2 . The method of claim 1 , wherein in response to the detected node failure event, the clone data map is updated such that the primary clone is marked as a first offline clone and the secondary clone on the failed node is marked as a second offline clone.
3 . The method of claim 2 , further comprising detecting a node recovery event of the failed node and performing a clone refresh operation on the first offline clone and on the second offline clone, and updating the clone data map to mark the first offline clone as primary and to mark the second offline clone as secondary.
4 . The method of claim 1 , wherein an application accesses data by retrieving the new primary clone prior to a recovery event of the failed node.
5 . A method of adding a node to a node cluster, the method comprising:
identifying a set of clones to migrate to a new node of a computing system, each clone in the set of clones comprising a replicated data fragment stored at a different storage location at the computing system; creating an entry in a clone data map for the new node for each of the clones in the set of clones to generate new clones; refreshing each of the new clones from a corresponding current primary clone in the set of clones to generate new refreshed clones; and designating each of the new refreshed clones as either primary or secondary in the clone data map.
6 . The method of claim 5 , wherein the different storage location is a different node or a different memory location.
7 . The method of claim 5 , wherein a first new clone is set as a new primary clone in the clone data map and a second new clone is set as a new secondary clone in the clone data map.
8 . The method of claim 5 , wherein a new empty clone is created by adding the clone entry to a clone data map.
9 . The method of claim 5 , wherein the state of each of the new refreshed clones is set by writing a state entry in the clone data map associated with the clone entry.
10 . The method of claim 5 , wherein refreshing each of the new clones from the corresponding current primary clone includes retrieving data from memory at the location of the corresponding current primary clone and then copying that data and storing that data in memory at the new clone locations.
11 . The method of claim 5 , further comprising determining that each of the clones in the set of clones is either primary or secondary, and wherein when a particular clone to be migrated is a primary clone, the particular clone is designated as a new primary clone and an old clone is designated as a secondary clone.
12 . The method of claim 11 , further comprising deleting old, obsolete or out-of-date clones in the set of clones.
13 . The method of claim 5 , wherein the set of clones to migrate includes all of the clones on a node of the computing system, and wherein the node of the computing system is removed from the node cluster.
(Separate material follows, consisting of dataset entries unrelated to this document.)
-- ==== Sys2Proof/Laws/FuseDevice.lean ====
section
/-!
SUPPORT. What the dealer, the function manager, the life cycle, the generator, the starts and the fabric leave of OTP and of the smallest release
that may run: all but what Laws/FuseGrows.lean says.
-/
set_option linter.unusedSimpArgs false
set_option linter.unusedVariables false
namespace Sys2Proof.Machine

@[simp] theorem decide32_fuse (d : Dev) (tb : SMap Byte) (t : Nat) : Kept (decide32 d tb t) d := by
  unfold decide32
  exact ⟨rfl, rfl⟩

@[simp] theorem decisionPointGo_fuse (d : Dev) : Kept (decisionPointGo d) d := by
  unfold decisionPointGo
  simp

@[simp] theorem dutySet_fuse (d : Dev) (n : BitVec 3) : Kept (dutySet d n) d := by
  unfold dutySet
  simp

@[simp] theorem dutyRound_fuse (d : Dev) : Kept (dutyRound d) d := by
  unfold dutyRound
  simp

@[simp] theorem dutyCoolTimerGo_fuse (d : Dev) : Kept (dutyCoolTimerGo d) d := by
  unfold dutyCoolTimerGo
  repeat' split
  all_goals simp

@[simp] theorem restrand_fuse (d : Dev) : Kept (restrand d) d := by
  unfold restrand
  refine foldl_fuse _ _ _ fun a x => ?_
  repeat' split
  all_goals simp

@[simp] theorem vfmEnd_fuse (d : Dev) (result : Byte) (bits : BitVec 3) (o : Nat) : Kept (vfmEnd d result bits o) d := by
  unfold vfmEnd
  simp

@[simp] theorem takeTable_fuse (d : Dev) : Kept (takeTable d) d := by
  unfold takeTable
  ((try dsimp only) <;> (repeat' split) <;> (first | (simp [foldl_fuse]; done) | exact ⟨rfl, rfl⟩ | (refine foldl_fuse _ _ _ fun a x => ?_; ((try dsimp only) <;> (repeat' split) <;> (first | (simp [foldl_fuse]; done) | exact ⟨rfl, rfl⟩))) | skip))

@[simp] theorem roundGo_fuse (d : Dev) : Kept (roundGo d) d := by
  unfold roundGo
  simp

@[simp] theorem boundaryDeadlines_fuse (d : Dev) : Kept (boundaryDeadlines d) d := by
  unfold boundaryDeadlines
  refine foldl_fuse _ _ _ fun a x => ?_
  repeat' split
  all_goals simp

@[simp] theorem turnOut_fuse (d : Dev) (b : Job) : Kept (turnOut d b) d := by
  unfold turnOut
  (repeat' split) <;> simp

@[simp] theorem turnover_fuse (d : Dev) : Kept (turnover d) d := by
  unfold turnover
  generalize List.range 32 = l
  exact Kept.trans (Kept.foldl (f := moveHeld) fun a x => moveHeld_fuse a x) (Kept.trans (Kept.foldl (f := turnOut) fun a x => turnOut_fuse a x) ⟨rfl, rfl⟩)

@[simp] theorem trickGo_fuse (d : Dev) : Kept (trickGo d) d := by
  unfold trickGo
  simp

@[simp] theorem trickBoundaryGo_fuse (d : Dev) : Kept (trickBoundaryGo d) d := by
  unfold trickBoundaryGo
  simp

@[simp] theorem roundBoundaryGo_fuse (d : Dev) : Kept (roundBoundaryGo d) d := by
  unfold roundBoundaryGo
  simp

@[simp] theorem commitTable_fuse (d : Dev) : Kept (commitTable d) d := by
  unfold commitTable
  simp

@[simp] theorem plan_fuse (d : Dev) : Kept (plan d) d := by
  unfold plan
  dsimp only
  repeat' split
  all_goals simp

@[simp] theorem dealPlanGo_fuse (d : Dev) : Kept (dealPlanGo d) d := by
  unfold dealPlanGo
  simp

@[simp] theorem dlrCommitGo_fuse (d : Dev) : Kept (dlrCommitGo d) d := by
  unfold dlrCommitGo
  simp

@[simp] theorem dlrDiscardGo_fuse (d : Dev) : Kept (dlrDiscardGo d) d := by
  unfold dlrDiscardGo
  repeat' split
  all_goals simp

@[simp] theorem abandonJobs_fuse (d : Dev) (p : Nat → Bool) (finishWrites : Bool) : Kept (abandonJobs d p finishWrites) d := by
  unfold abandonJobs
  refine foldl_fuse _ _ _ fun a x => ?_
  repeat' split
  all_goals simp

@[simp] theorem retireBlocks_fuse (d : Dev) (p : Nat → Bool) : Kept (retireBlocks d p) d := by
  unfold retireBlocks
  refine Kept.foldl fun a x => ?_
  (repeat' split) <;> simp

@[simp] theorem resolveOwners_fuse (d : Dev) (p : Nat → Bool) (zeroised : Bool) : Kept (resolveOwners d p zeroised) d := by
  unfold resolveOwners
  refine Kept.trans (Kept.foldl fun a x => ?_) (Kept.trans (jrnResolve_fuse _ _ _) (retireBlocks_fuse _ _))
  split <;> simp

@[simp] theorem clearQueues_fuse (d : Dev) (o : Nat) : Kept (clearQueues d o) d := by
  unfold clearQueues
  exact ⟨rfl, rfl⟩

@[simp] theorem clearPba_fuse (d : Dev) (f : Nat) : Kept (clearPba d f) d := by
  unfold clearPba
  exact ⟨rfl, rfl⟩

@[simp] theorem dropWaiting_fuse (d : Dev) (f : Nat) : Kept (dropWaiting d f) d := by
  unfold dropWaiting
  exact ⟨rfl, rfl⟩

@[simp] theorem vfResetStart_fuse (d : Dev) (o : Nat) (st : OwnState) : Kept (vfResetStart d o st) d := by
  unfold vfResetStart
  simp

@[simp] theorem vfmSelGo_fuse (o : Nat) (d : Dev) : Kept (vfmSelGo o d) d := by
  unfold vfmSelGo
  simp

@[simp] theorem vfmRemote_fuse (d : Dev) (n : Nat) (o : Nat) (op : Nat) (purge : Bool) : Kept (vfmRemote d n o op purge) d := by
  unfold vfmRemote
  simp

@[simp] theorem vfActivate_fuse (d : Dev) (o : Nat) (s : Shares) : Kept (vfActivate d o s) d := by
  unfold vfActivate
  dsimp only
  generalize hx : List.foldl _ _ _ = y
  have hy : y.otp = d.otp ∧ y.boot.cfgMin = d.boot.cfgMin := by
    rw [← hx]; refine (show _ ∧ _ from ⟨(foldl_fuse _ _ _ fun a x => ?_).1.trans ?_, (foldl_fuse _ _ _ fun a x => ?_).2.trans ?_⟩)
    · ((try dsimp only) <;> (repeat' split) <;> (first | (simp [foldl_fuse]; done) | exact ⟨rfl, rfl⟩))
    · simp
    · ((try dsimp only) <;> (repeat' split) <;> (first | (simp [foldl_fuse]; done) | exact ⟨rfl, rfl⟩))
    · simp
  simp [hy]

@[simp] theorem vfmEnable_fuse (d : Dev) (o : Nat) : Kept (vfmEnable d o) d := by
  unfold vfmEnable
  repeat' split
  all_goals simp

@[simp] theorem vfmApply_fuse (d : Dev) (o : Nat) : Kept (vfmApply d o) d := by
  unfold vfmApply
  dsimp only
  repeat' split
  all_goals simp

@[simp] theorem tableCheckGo_fuse (d : Dev) : Kept (tableCheckGo d) d := by
  unfold tableCheckGo
  dsimp only
  repeat' split
  all_goals simp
14 . A computer-readable medium, comprising:
instructions, that when executed by a processor, cause the processor to identify fragments in a set of data fragments that have heavy usage or that have a large fragment size; instructions, that when executed by the processor, cause the processor to reduce the size of the identified fragments until a load on each of the identified fragments is substantially the same as the other fragments, wherein the size of the data fragment is reduced by performing one or more data fragment split operations that are non-observable by an associated application; instructions, that when executed by the processor after reducing the size of the identified fragments, cause the processor to perform node load balancing by placing a substantially similar number of primary clones on each node of a node cluster.
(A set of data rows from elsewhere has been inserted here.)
@[simp] theorem permPair_keeps (res : Nat → Nat → (Nat → Nat) → (Nat → Nat) → Nat → Nat × Nat) (f : FmtT) (p : Px) :
    PyEnd.Keeps p.d ((permPair res f).body p) := by
  unfold permPair
  exact ⟨rfl, rfl⟩

@[simp] theorem slide_keeps (op : Px → Nat → Nat → Nat) (f : FmtT) (p : Px) : PyEnd.Keeps p.d ((slide op f).body p) := by
  unfold slide
  exact ⟨rfl, rfl⟩

@[simp] theorem opVcompr_keeps (f : FmtA) (p : Px) : PyEnd.Keeps p.d ((opVcompr f).body p) := by
  unfold opVcompr
  exact ⟨rfl, rfl⟩

@[simp] theorem vgA_keeps (lat : Nat) (op : Nat → Nat → Nat → Nat → Nat) (f : FmtA) (acc : Bool) (p : Px) :
    PyEnd.Keeps p.d ((vgA lat op f acc).body p) := by
  unfold vgA
  exact ⟨rfl, rfl⟩

@[simp] theorem opVginv_keeps (f : FmtA) (p : Px) : PyEnd.Keeps p.d ((opVginv f).body p) := by
  unfold opVginv; dsimp only
  have h := vecU_keeps 12 uVX 4 (fun p => gfInv p.r.gfpoly.toNat (freeAt p 0)) f vgOk false true p
  split
  · next e => rw [e] at h; exact Kept.trans (by simp) h
  · exact h

@[simp] theorem opVgxp_keeps (f : FmtA) (p : Px) : PyEnd.Keeps p.d ((opVgxp f).body p) := by
  unfold opVgxp
  exact ⟨rfl, rfl⟩

@[simp] theorem opVmadd_keeps (f : FmtA) (p : Px) : PyEnd.Keeps p.d ((opVmadd f).body p) := by
  unfold opVmadd
  exact ⟨rfl, rfl⟩

@[simp] theorem opVmsub_keeps (f : FmtA) (p : Px) : PyEnd.Keeps p.d ((opVmsub f).body p) := by
  unfold opVmsub
  exact ⟨rfl, rfl⟩

@[simp] theorem opVmneg_keeps (f : FmtA) (p : Px) : PyEnd.Keeps p.d ((opVmneg f).body p) := by
  unfold opVmneg
  exact ⟨rfl, rfl⟩

@[simp] theorem opVmmul_keeps (f : FmtA) (p : Px) : PyEnd.Keeps p.d ((opVmmul f).body p) := by
  unfold opVmmul
  exact ⟨rfl, rfl⟩

@[simp] theorem opVmred_keeps (f : FmtA) (p : Px) : PyEnd.Keeps p.d ((opVmred f).body p) := by
  unfold opVmred
  exact ⟨rfl, rfl⟩

@[simp] theorem opVmtom_keeps (f : FmtA) (p : Px) : PyEnd.Keeps p.d ((opVmtom f).body p) := by
  unfold opVmtom
  exact ⟨rfl, rfl⟩

@[simp] theorem opVmfromm_keeps (f : FmtA) (p : Px) : PyEnd.Keeps p.d ((opVmfromm f).body p) := by
  unfold opVmfromm
  exact ⟨rfl, rfl⟩

@[simp] theorem opVmmac_keeps (f : FmtA) (p : Px) : PyEnd.Keeps p.d ((opVmmac f).body p) := by
  unfold opVmmac
  exact ⟨rfl, rfl⟩

@[simp] theorem opVmbf_keeps (x0 : FmtQ) (p : Px) : PyEnd.Keeps p.d ((opVmbf x0).body p) := by
  unfold opVmbf
  exact ⟨rfl, rfl⟩

@[simp] theorem opVmbfi_keeps (x0 : FmtQ) (p : Px) : PyEnd.Keeps p.d ((opVmbfi x0).body p) := by
  unfold opVmbfi
  exact ⟨rfl, rfl⟩

@[simp] theorem opVmbft_keeps (x0 : FmtT) (p : Px) : PyEnd.Keeps p.d ((opVmbft x0).body p) := by
  unfold opVmbft
  simp

@[simp] theorem opVmbfti_keeps (x0 : FmtT) (p : Px) : PyEnd.Keeps p.d ((opVmbfti x0).body p) := by
  unfold opVmbfti
  simp

@[simp] theorem opVzip_keeps (x0 : FmtT) (p : Px) : PyEnd.Keeps p.d ((opVzip x0).body p) := by
  unfold opVzip
  exact ⟨rfl, rfl⟩

@[simp] theorem opVunzip_keeps (x0 : FmtT) (p : Px) : PyEnd.Keeps p.d ((opVunzip x0).body p) := by
  unfold opVunzip
  exact ⟨rfl, rfl⟩

@[simp] theorem opVslup_keeps (f : FmtT) (p : Px) : PyEnd.Keeps p.d ((opVslup f).body p) := by
  unfold opVslup
  exact ⟨rfl, rfl⟩

@[simp] theorem opVsldn_keeps (f : FmtT) (p : Px) : PyEnd.Keeps p.d ((opVsldn f).body p) := by
  unfold opVsldn
  exact ⟨rfl, rfl⟩

@[simp] theorem opVperm_keeps (x0 : FmtT) (p : Px) : PyEnd.Keeps p.d ((opVperm x0).body p) := by
  unfold opVperm
  exact ⟨rfl, rfl⟩

@[simp] theorem opVrev_keeps (x0 : FmtT) (p : Px) : PyEnd.Keeps p.d ((opVrev x0).body p) := by
  unfold opVrev
  exact ⟨rfl, rfl⟩

@[simp] theorem opVbrev_keeps (x0 : FmtT) (p : Px) : PyEnd.Keeps p.d ((opVbrev x0).body p) := by
  unfold opVbrev
  exact ⟨rfl, rfl⟩

@[simp] theorem opVclmul_keeps (f : FmtA) (p : Px) : PyEnd.Keeps p.d ((opVclmul f).body p) := by
  unfold opVclmul
  exact ⟨rfl, rfl⟩

@[simp] theorem opVclmulh_keeps (f : FmtA) (p : Px) : PyEnd.Keeps p.d ((opVclmulh f).body p) := by
  unfold opVclmulh
  exact ⟨rfl, rfl⟩

@[simp] theorem opVgmul_keeps (f : FmtA) (p : Px) : PyEnd.Keeps p.d ((opVgmul f).body p) := by
  unfold opVgmul
  exact ⟨rfl, rfl⟩

@[simp] theorem opVgsqr_keeps (f : FmtA) (p : Px) : PyEnd.Keeps p.d ((opVgsqr f).body p) := by
  unfold opVgsqr
  exact ⟨rfl, rfl⟩

@[simp] theorem opVgmac_keeps (f : FmtA) (p : Px) : PyEnd.Keeps p.d ((opVgmac f).body p) := by
  unfold opVgmac
  exact ⟨rfl, rfl⟩

@[simp] theorem fltA_keeps (lat : Nat) (unit : Nat) (occ : Nat) (two : Bool) (op : BitVec 3 → Nat → U64 → U64 → FRes) (f : FmtA) (p : Px) :
    PyEnd.Keeps p.d ((fltA lat unit occ two op f).body p) := by
  unfold fltA
  exact ⟨rfl, rfl⟩

@[simp] theorem flt2_keeps (lat : Nat) (unit : Nat) (occ : Nat) (op : BitVec 3 → U64 → U64 → FRes) (x4 : FmtA) (p : Px) :
    PyEnd.Keeps p.d ((flt2 lat unit occ op x4).body p) := by
  unfold flt2
  exact ⟨rfl, rfl⟩

@[simp] theorem flt1_keeps (lat : Nat) (unit : Nat) (occ : Nat) (op : BitVec 3 → U64 → FRes) (x4 : FmtA) (p : Px) :
    PyEnd.Keeps p.d ((flt1 lat unit occ op x4).body p) := by
  unfold flt1
  exact ⟨rfl, rfl⟩

@[simp] theorem fltQ_keeps (op : BitVec 3 → U64 → U64 → U64 → FRes) (f : FmtQ) (p : Px) : PyEnd.Keeps p.d ((fltQ op f).body p) := by
  unfold fltQ
  exact ⟨rfl, rfl⟩

@[simp] theorem opFmvx_keeps (f : FmtA) (p : Px) : PyEnd.Keeps p.d ((opFmvx f).body p) := by
  unfold opFmvx
  exact ⟨rfl, rfl⟩

@[simp] theorem opFmvf_keeps (f : FmtA) (p : Px) : PyEnd.Keeps p.d ((opFmvf f).body p) := by
  unfold opFmvf
  exact ⟨rfl, rfl⟩

@[simp] theorem opFadd_keeps (x0 : FmtA) (p : Px) : PyEnd.Keeps p.d ((opFadd x0).body p) := by
  unfold opFadd
  exact ⟨rfl, rfl⟩

@[simp] theorem opFsub_keeps (x0 : FmtA) (p : Px) : PyEnd.Keeps p.d ((opFsub x0).body p) := by
  unfold opFsub
  exact ⟨rfl, rfl⟩

@[simp] theorem opFmul_keeps (x0 : FmtA) (p : Px) : PyEnd.Keeps p.d ((opFmul x0).body p) := by
  unfold opFmul
  exact ⟨rfl, rfl⟩

@[simp] theorem opFdiv_keeps (x0 : FmtA) (p : Px) : PyEnd.Keeps p.d ((opFdiv x0).body p) := by
  unfold opFdiv
  exact ⟨rfl, rfl⟩

@[simp] theorem opFsqrt_keeps (x0 : FmtA) (p : Px) : PyEnd.Keeps p.d ((opFsqrt x0).body p) := by
  unfold opFsqrt
  exact ⟨rfl, rfl⟩

@[simp] theorem opFmin_keeps (x0 : FmtA) (p : Px) : PyEnd.Keeps p.d ((opFmin x0).body p) := by
  unfold opFmin
  exact ⟨rfl, rfl⟩

@[simp] theorem opFmax_keeps (x0 : FmtA) (p : Px) : PyEnd.Keeps p.d ((opFmax x0).body p) := by
  unfold opFmax
  exact ⟨rfl, rfl⟩

@[simp] theorem opFneg_keeps (x0 : FmtA) (p : Px) : PyEnd.Keeps p.d ((opFneg x0).body p) := by
  unfold opFneg
  exact ⟨rfl, rfl⟩

@[simp] theorem opFma_keeps (x0 : FmtQ) (p : Px) : PyEnd.Keeps p.d ((opFma x0).body p) := by
  unfold opFma
  exact ⟨rfl, rfl⟩

@[simp] theorem opFms_keeps (x0 : FmtQ) (p : Px) : PyEnd.Keeps p.d ((opFms x0).body p) := by
  unfold opFms
  exact ⟨rfl, rfl⟩

@[simp] theorem opFnma_keeps (x0 : FmtQ) (p : Px) : PyEnd.Keeps p.d ((opFnma x0).body p) := by
  unfold opFnma
  exact ⟨rfl, rfl⟩

@[simp] theorem opFcvtf_keeps (x0 : FmtA) (p : Px) : PyEnd.Keeps p.d ((opFcvtf x0).body p) := by
  unfold opFcvtf
  exact ⟨rfl, rfl⟩

@[simp] theorem opFcvti_keeps (x0 : FmtA) (p : Px) : PyEnd.Keeps p.d ((opFcvti x0).body p) := by
  unfold opFcvti
  exact ⟨rfl, rfl⟩

@[simp] theorem opFrnd_keeps (x0 : FmtA) (p : Px) : PyEnd.Keeps p.d ((opFrnd x0).body p) := by
  unfold opFrnd
  exact ⟨rfl, rfl⟩

@[simp] theorem sampT_keeps (lat : Nat) (useB : Bool) (q : Bool) (ok : Nat → Bool) (op : Px → Nat → (Nat → Nat) → (Nat → Nat) → Nat → Nat) (f : FmtT) (p : Px) :
    PyEnd.Keeps p.d ((sampT lat useB q ok op f).body p) := by
  unfold sampT
  exact ⟨rfl, rfl⟩

@[simp] theorem sampPair_keeps (lat : Nat) (a : BitVec 5) (d : BitVec 5) (ok : Bool) (msk : Option Nat) (res : Px → Nat → Nat × Nat) (p : Px) :
    PyEnd.Keeps p.d ((sampPair lat a d ok msk res).body p) := by
  unfold sampPair
  exact ⟨rfl, rfl⟩

@[simp] theorem opVpack_keeps (f : FmtT) (p : Px) : PyEnd.Keeps p.d ((opVpack f).body p) := by
  unfold opVpack
  exact ⟨rfl, rfl⟩

@[simp] theorem opVunpk_keeps (f : FmtT) (p : Px) : PyEnd.Keeps p.d ((opVunpk f).body p) := by
  unfold opVunpk
  exact ⟨rfl, rfl⟩

@[simp] theorem opVrej_keeps (f : FmtA) (p : Px) : PyEnd.Keeps p.d ((opVrej f).body p) := by
  unfold opVrej
  exact ⟨rfl, rfl⟩

@[simp] theorem opVchkn_keeps (f : FmtA) (p : Px) : PyEnd.Keeps p.d ((opVchkn f).body p) := by
  unfold opVchkn
  exact ⟨rfl, rfl⟩

@[simp] theorem opVcbd_keeps (f : FmtT) (p : Px) : PyEnd.Keeps p.d ((opVcbd f).body p) := by
  unfold opVcbd
  exact ⟨rfl, rfl⟩

@[simp] theorem opVcompd_keeps (x0 : FmtT) (p : Px) : PyEnd.Keeps p.d ((opVcompd x0).body p) := by
  unfold opVcompd
  exact ⟨rfl, rfl⟩

@[simp] theorem opVdecd_keeps (x0 : FmtT) (p : Px) : PyEnd.Keeps p.d ((opVdecd x0).body p) := by
  unfold opVdecd
  exact ⟨rfl, rfl⟩

@[simp] theorem opVp2r_keeps (f : FmtA) (p : Px) : PyEnd.Keeps p.d ((opVp2r f).body p) := by
  unfold opVp2r
  exact ⟨rfl, rfl⟩

@[simp] theorem opVdcmp_keeps (f : FmtT) (p : Px) : PyEnd.Keeps p.d ((opVdcmp f).body p) := by
  unfold opVdcmp
  exact ⟨rfl, rfl⟩

@[simp] theorem opVhmake_keeps (x0 : FmtT) (p : Px) : PyEnd.Keeps p.d ((opVhmake x0).body p) := by
  unfold opVhmake
  exact ⟨rfl, rfl⟩

@[simp] theorem opVhuse_keeps (x0 : FmtT) (p : Px) : PyEnd.Keeps p.d ((opVhuse x0).body p) := by
  unfold opVhuse
  exact ⟨rfl, rfl⟩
15 . The computer-readable medium of claim 14 , further comprising instructions that, when executed by the processor, cause the processor to create a set of data fragments, each data fragment having a substantially similar size.
16 . The computer-readable medium of claim 14 , wherein after the load balancing, a substantially similar number of secondary clones are placed on each node of the node cluster.
17 . The computer-readable medium of claim 14 , wherein nodes are selected for placement on nodes of the node cluster using a round robin method.
18 . The computer-readable medium of claim 14 , wherein the application is a business application and wherein the data fragments are associated with data of a structured query language (SQL) server.
19 . The computer-readable medium of claim 14 , wherein at least one of the identified fragments is a partitioned data item associated with a database object.
20 . The computer-readable medium of claim 14 , wherein when a node fails, the clones on the failed node are distributed across all the other nodes of the node cluster.Cited by (0)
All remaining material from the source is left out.